Discussion in 'Embedded Systems and Microcontrollers' started by eddy123456, Feb 19, 2008.

  1. eddy123456

    Thread Starter New Member

    Feb 4, 2008
    7
    0
    Hi guys,

    Ive found out that the only way to have a value larger than 255(for a variable) is by increasing the value of another variable every time the first variable overflow.

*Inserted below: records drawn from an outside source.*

-- ==== Sys2Proof/Machine/Signals.lean ====
section
/-! DEFINITION. The signals one block gives another inside the controller: firewall violations, DSP releases and internal
vectors, thread wakes with the stall detector's bookkeeping. -/
namespace Sys2Proof.Machine
open Sys2Proof.Reg

/-! ### Masters (Table 1.2) -/

def reqMC0 : Nat := 0x01
def reqMC1 : Nat := 0x02
def reqSafety : Nat := 0x03
def reqSecurity : Nat := 0x04
def reqLedger : Nat := 0x05
def reqCD (n : Nat) : Nat := 0x08 + n
def reqPT (n : Nat) : Nat := 0x10 + n
def reqADC (u : Nat) : Nat := 0x50 + u
def reqVal : Nat := 0x58
def reqNet : Nat := 0x59
def reqCrypto : Nat := 0x5A
def reqNvme : Nat := 0x5B
def reqPwm : Nat := 0x5C
def reqHost (n : Nat) : Nat := 0x80 + n

/-- MC0 or MC1, which hold the manager's rights (R755). -/
def isMC (m : Nat) : Bool := m == 1 || m == 2
def isCD (m : Nat) : Bool := 0x08 ≤ m && m ≤ 0x0B
def isPT (m : Nat) : Bool := 0x10 ≤ m && m ≤ 0x4F
def isHost (m : Nat) : Bool := 0x80 ≤ m && m ≤ 0xFF
def isTenant (m : Nat) : Bool := 0x81 ≤ m && m ≤ 0xFF

/-- The requester IDs that Table 1.2 gives a master (R25). -/
def isMaster (m : Nat) : Bool :=
  (1 ≤ m && m ≤ 5) || isCD m || isPT m || (0x50 ≤ m && m ≤ 0x5C) || isHost m

/-- Real-time masters of Table 1.2. -/
def isRealTime (m : Nat) : Bool := isCD m || (0x50 ≤ m && m ≤ 0x57) || m == 0x5C

/-- Reserved-class masters of Table 1.2. -/
def isReserved (m : Nat) : Bool := 1 ≤ m && m ≤ 5

/-! ### Firewall violations -/

/-- R499: counts a refused or malformed host access in the status page of instance `n`. -/
def State.spViol (s : State) (n : Nat) : State :=
  { s with hif := { s.hif with viol := s.hif.viol.set n (satAdd 32 (s.hif.viol.get 0 n) 1) } }

/-- R30, R47: logs a refused access, counts it, and counts a host's against its instance. -/
def State.violation (s : State) (m : Nat) (write : Bool) (region addr : Nat) : State :=
  let s := { s with refused := true }
  let s := s.bump MEM_FAB_VIOL_CNT_COUNT
  let s := s.when (isHost m) (fun s => (s.bump (INS_CNT_VIOL_COUNT (m - 0x80))).spViol (m - 0x80))
  if s.viol.length < 16 then { s with viol := s.viol ++ [⟨write, m, region, addr⟩] }
  else s.bump MEM_FAB_VIOL_LOST_LOST

/-- Table 11.2: the base of a register block, by the block's number in `Machine/Regs.lean`; `n` tells CD0–CD3 apart. -/
def blockBase (b n : Nat) : Nat :=
  if b ≤ 16 then 0xF0000000 + (b - 1) * 0x100000
  else if b = 17 then 0xF1000000 + n * 0x100000
  else 0xF1400000 + (b - 18) * 0x100000

/-- Table 1.10: the REGION code of a register block; `chan` tells the block of a power channel. -/
def blockRegion (b : Nat) (chan : Bool) : Nat :=
  if b = 12 then 0x01 else if b = 14 ∨ b = 15 then 0x02 else if b = 10 ∧ chan then 0x0B else 0x0C

/-- R30: the firewall refuses a write to offset `off` of block `b`. -/
def State.refuseWrite (s : State) (m b off : Nat) : State :=
  s.violation m true (blockRegion b false) (blockBase b 0 + off)

/-- R30: the firewall refuses a write to offset `off` of the block of CDn. -/
def State.refuseCd (s : State) (m n off : Nat) : State :=
  s.violation m true (blockRegion 17 false) (blockBase 17 n + off)

/-- R30: the firewall refuses a read at offset `off` of block `b`; the word reads 0. -/
def State.refuseRead (s : State) (m b off : Nat) : State :=
  (s.violation m false (blockRegion b false) (blockBase b 0 + off)).answer 0

/-! ### DSP releases and vectors -/

/-- The number of the 600 MHz cycle in which T stands. -/
def dspCycle (t : Nat) : Nat := t * 3 / 5

/-- R187, R188, R192: an event on release line `l` of CDn with the time `t32`; a cancel of the same cycle wins. -/
def dspRelease (s : State) (n l t32 : Nat) : State :=
  let p := s.get (CD_REL_PEND_PEND n)
  let d := s.cd n
  if d.cancelCyc == dspCycle s.T && bit d.cancelled l then
    if bit d.counted l then s
    else (s.setCd n { d with counted := setBit d.counted l }).bump (CD_REL_CBS_COUNT n)
  else if bit p l then s.bump (CD_REL_LOST_COUNT n)
  else (s.put (CD_REL_PEND_PEND n) (setBit p l)).put (CD_RELT_T n l) t32

/-- R186: internal vector `v` (8–14) of CDn becomes pending. -/
def dspVector (s : State) (n v : Nat) : State :=
  s.put (CD_IRQ_PEND_PEND n) (setBit (s.get (CD_IRQ_PEND_PEND n)) (v - 8))

/-! ### Thread wakes -/

def ptHALTED : Nat := 0
def ptREADY : Nat := 1
def ptWAITING : Nat := 2
def ptBLOCKED : Nat := 3
def ptFAULTED : Nat := 4

def causeTIMER : Nat := 0
def causeDEADLINE : Nat := 1
def causePOKE : Nat := 2
def causeRING : Nat := 3
def causeDOORBELL : Nat := 4
def causeTSP : Nat := 5
def causeNOTIFY : Nat := 6
def causeSTALL : Nat := 7

/-- HALTED or FAULTED: takes no wake, and does not count for a stall (R560, R576). -/
def ptStopped (s : State) (n : Nat) : Bool :=
  s.get (PXE_PT_STAT_STATE n) == ptHALTED || s.get (PXE_PT_STAT_STATE n) == ptFAULTED

/-- R576: some thread of the cluster runs, and every thread that does is WAITING with NEVER. -/
def clusterStalled (s : State) (c : Nat) : Bool :=
  let ts := (List.range 16).map (fun j => 16 * c + j)
  ts.any (fun n => !ptStopped s n) &&
    ts.all (fun n => ptStopped s n || (s.get (PXE_PT_STAT_STATE n) == ptWAITING && s.flag (PXE_PT_STAT_NEVER n)))

/-- R576: keeps the instant from which the cluster has been stalled; a nanosecond in which it is not clears the count. -/
def noteStall (s : State) (c : Nat) : State :=
  let old := s.pxe.stallFrom.get none c
  let new := if clusterStalled s c then some (old.getD s.T) else none
  { s with pxe := { s.pxe with stallFrom := s.pxe.stallFrom.set c new } }

/-- The firing of a thread's wake compare (R568): the thread becomes READY; `flags` are bits 8–10 of Table 15.3. -/
def fireWake (s : State) (n flags : Nat) : State :=
  let t := s.pt n
  let s := s.setPt n { t with wake := none, wokenFlags := some flags, fireT := s.T, jumpT := none, moveT := none, heldFlag := false }
  let s := (s.put (PXE_PT_STAT_STATE n) ptREADY).put (PXE_PT_STAT_NEVER n) 0
  noteStall s (n / 16)

/-- R571: a wake of thread `n` with one cause bit. -/
def threadWake (s : State) (n cause : Nat) : State :=
  if ptStopped s n then s.bump (PXE_PT_CNT_POKE_DROPPED n)
  else
    let s := s.put (PXE_PT_STAT_PEND n) (setBit (s.get (PXE_PT_STAT_PEND n)) cause)
    if s.get (PXE_PT_STAT_STATE n) == ptWAITING then
      fireWake s n (b2n (s.pt n).heldFlag * 4)
    else s

end Sys2Proof.Machine
end

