/-! ### Time -/

/-- R49: one nanosecond; every source extrapolates (its angle is a function of T), and a WHEEL source keeps its reference's
sign (R61). T stands still from parking or loss of power to the release of PORn (R42); the satellites' time does not (R390). -/
def nsTick (s : State) : State :=
  let s := { s with val := { s.val with now := s.val.now + 1 } }
  if s.aon.off then s else (List.range 8).foldl noteRefSign ({ s with T := wrap 64 (s.T + 1) } : State)

end Sys2Proof.Machine
end

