-- ==== Sys2Proof/Machine/Pwm.lean ====
section
/-! DEFINITION. The power channels (06_power_channels.md): states, carrier, legs and output balls, shadow sets and transfers,
the trip latch, DSP loss, and the commands on them. -/
namespace Sys2Proof.Machine
open Sys2Proof.Reg

/-- R755: a party that acts as the manager in a block that the manager also writes through BAR0. -/
def isManager (m : Nat) : Bool := isMC m || m == reqHost 0

/-! ### Steps and cycles (R232) -/

/-- The step of 1/9.6 GHz in progress at T. -/
def stepAt (t : Nat) : Nat := t * 48 / 5

/-- The PWM clock cycle in progress at T. -/
def pwmCycle (t : Nat) : Nat := t * 3 / 5

/-- R245, R250: 30 ns after `t`, rounded to the nearest step. -/
def effectiveStep (t : Nat) : Nat := ((t + 30) * 96 + 5) / 10

/-! ### Channel states (Table 6.6) -/

def chUNBOUND : Nat := 0
def chSTO : Nat := 1
def chTRIPPED : Nat := 2
def chDSPLOSS : Nat := 3
def chSTOPPED : Nat := 4
def chRUNNING : Nat := 5

def roleTRACTION : Nat := 1
def roleMACHINE : Nat := 2
def roleGRID : Nat := 3
def roleDCDC : Nat := 4

/-- R249: STAT.STATE, by the first row of Table 6.6 that applies. -/
def chState (s : State) (n : Nat) : Nat :=
  if !s.flag (PWM_BIND_BOUND n) then chUNBOUND
  else if !s.flag (PWM_CH_STAT_STO_PERMIT n) then chSTO
  else if s.flag (PWM_CH_TRIP_LATCHED n) then chTRIPPED
  else if (s.chan n).dsploss then chDSPLOSS
  else if (s.chan n).running then chRUNNING
  else chSTOPPED

/-! ### Legs and output balls (R234–R238, R254) -/

/-- The leg modes of a mode word, U first. -/
def modeOf (s : State) (n j : Nat) (active : Bool) : Nat :=
  if active then
    s.get (if j = 0 then PWM_CH_ACT_MODE_U n else if j = 1 then PWM_CH_ACT_MODE_V n else if j = 2 then PWM_CH_ACT_MODE_W n else PWM_CH_ACT_MODE_X n)
  else
    s.get (if j = 0 then PWM_CH_SH_MODE_U n else if j = 1 then PWM_CH_SH_MODE_V n else if j = 2 then PWM_CH_SH_MODE_W n else PWM_CH_SH_MODE_X n)

/-- R234: a leg's command at position `pos`. -/
def legCommand (rise fall pos : Nat) : Bool :=
  if rise ≤ fall then rise ≤ pos && pos < fall else rise ≤ pos || pos < fall

/-- POS of a running channel in steps, before its wrap is taken; none before POS 0 (R233, R250). -/
def rawPos (s : State) (n : Nat) : Option Nat :=
  let c := s.chan n
  if chState s n = chRUNNING ∧ c.pos0 ≤ stepAt s.T then some (stepAt s.T - c.pos0) else none

/-- R235–R237: the outputs (high, low) of a leg whose command has been `cmd` for `el` steps. -/
def legOutputs (mode : Nat) (cmd : Bool) (el dtr dtf : Nat) : Bool × Bool :=
  if mode = 1 then (cmd && dtr ≤ el, !cmd && dtf ≤ el)
  else if mode = 2 then (cmd, false)
  else if mode = 3 then (false, cmd)
  else (false, false)

/-- Keeps the instants of level changes that a QUIET window can still reach (Table 3.6). -/
def noteBallEdge (s : State) (n : Nat) : State :=
  let c := s.chan n
  s.setChan n { c with edges := s.T :: c.edges.filter (fun e => s.T ≤ e + 4000) }

/-- R268, R269: whether the leg's outputs reach the balls; those of leg X only while the channel holds them. -/
def legAtBall (s : State) (n j : Nat) : Bool := j < 3 || s.get (PWM_PIN_OWN_FUNC (2 * n)) == 1

/-- Sets the two outputs of a leg and notes a change of level at the balls. -/
def setLegOut (s : State) (n j : Nat) (l : Leg) (o : Bool × Bool) : State :=
  let s' := s.setChan n { s.chan n with leg := (s.chan n).leg.set j { l with hi := o.1, lo := o.2 } }
  s'.when ((l.hi != o.1 || l.lo != o.2) && legAtBall s n j) (fun s => noteBallEdge s n)

/-- Brings one leg's command and outputs to the present T (R234–R237, R249, R254). -/
def refreshLeg (s : State) (n j : Nat) : State :=
  let c := s.chan n
  let l := c.leg.get {} j
  let dtr := s.get (PWM_CH_DT_DTR n)
  let dtf := s.get (PWM_CH_DT_DTF n)
  if chState s n = chDSPLOSS then
    let el := stepAt s.T - c.lossStep
    let act := s.get (PWM_CH_CFG_DSPLOSS n)
    if act = 1 ∧ j < 3 then setLegOut s n j l (false, l.lo || dtf ≤ el)
    else if act = 2 ∧ j < 3 then setLegOut s n j l (l.hi || dtr ≤ el, false)
    else setLegOut s n j l (false, false)
  else
    match rawPos s n with
    | none => setLegOut s n j l (false, false)
    | some pos =>
      let rise := s.get (PWM_CH_ACT_RISE_RISE n j)
      let fall := s.get (PWM_CH_ACT_FALL_FALL n j)
      -- R233: POS reaches PER - 1 and then wraps, so a wrap not yet taken shows the last step of its period
      let pos := if s.get (PWM_CH_ACT_PER_PER n) ≤ pos then s.get (PWM_CH_ACT_PER_PER n) - 1 else pos
      let cmd := legCommand rise fall pos
      -- the step of the last compare at or before POS
      let at0 := if rise = fall then 0 else if rise ≤ pos ∧ fall ≤ rise then rise else if fall ≤ pos ∧ rise ≤ fall then fall else if rise ≤ pos then rise else if fall ≤ pos then fall else 0
      let l := if cmd = l.cmd then l else { l with cmd := cmd, since := c.pos0 + at0 }
      setLegOut s n j l (legOutputs (modeOf s n j true) cmd (stepAt s.T - l.since) dtr dtf)

def refreshLegs (s : State) (n : Nat) : State := (List.range 4).foldl (fun s j => refreshLeg s n j) s

/-- The level of ball `b` of channel n, in the order UH, UL, VH, VL, WH, WL, XH, XL (R238, R268, R269). -/
def ballLevel (s : State) (n b : Nat) : Bool :=
  let l := (s.chan n).leg.get {} (b / 2)
  let out := if b % 2 = 0 then l.hi else l.lo
  if b < 6 then out
  else
    let k := 2 * n + (b - 6)
    let f := s.get (PWM_PIN_OWN_FUNC k)
    if f = 2 then s.flag (PWM_PIN_OWN_LEVEL k) else f == 1 && out

/-! ### Ending RUN (R251–R255) -/

/-- R308: the channel has left RUNNING, which ends a scan on it. -/
def ivsLeave (s : State) (n : Nat) : State :=
  if s.get GRD_CFG_IVS_PC = n ∧ s.get GRD_IVS_STAT_STATE = 1 then
    ({ s with ivs := { s.ivs with waitXfer := false } } : State).put GRD_IVS_STAT_STATE 3
  else s

/-- RUN ends: events are forgotten (R247), a scan ends (R308). -/
def endRun (s : State) (n : Nat) (loss : Bool) : State :=
  let was := (s.chan n).running
  let s := s.setChan n { s.chan n with running := false, dsploss := loss, evs := [], stale := 0 }
  s.when was (fun s => ivsLeave s n)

By the way im using pic16f84 and im currently learning how to program in assembly language.

    Example, "counta" for values from 0-256 and "countb" is for overflow of "counta".

    This is an example code that i found which shows the calculation of numbers more than 256. The result will correspond to an address in a map.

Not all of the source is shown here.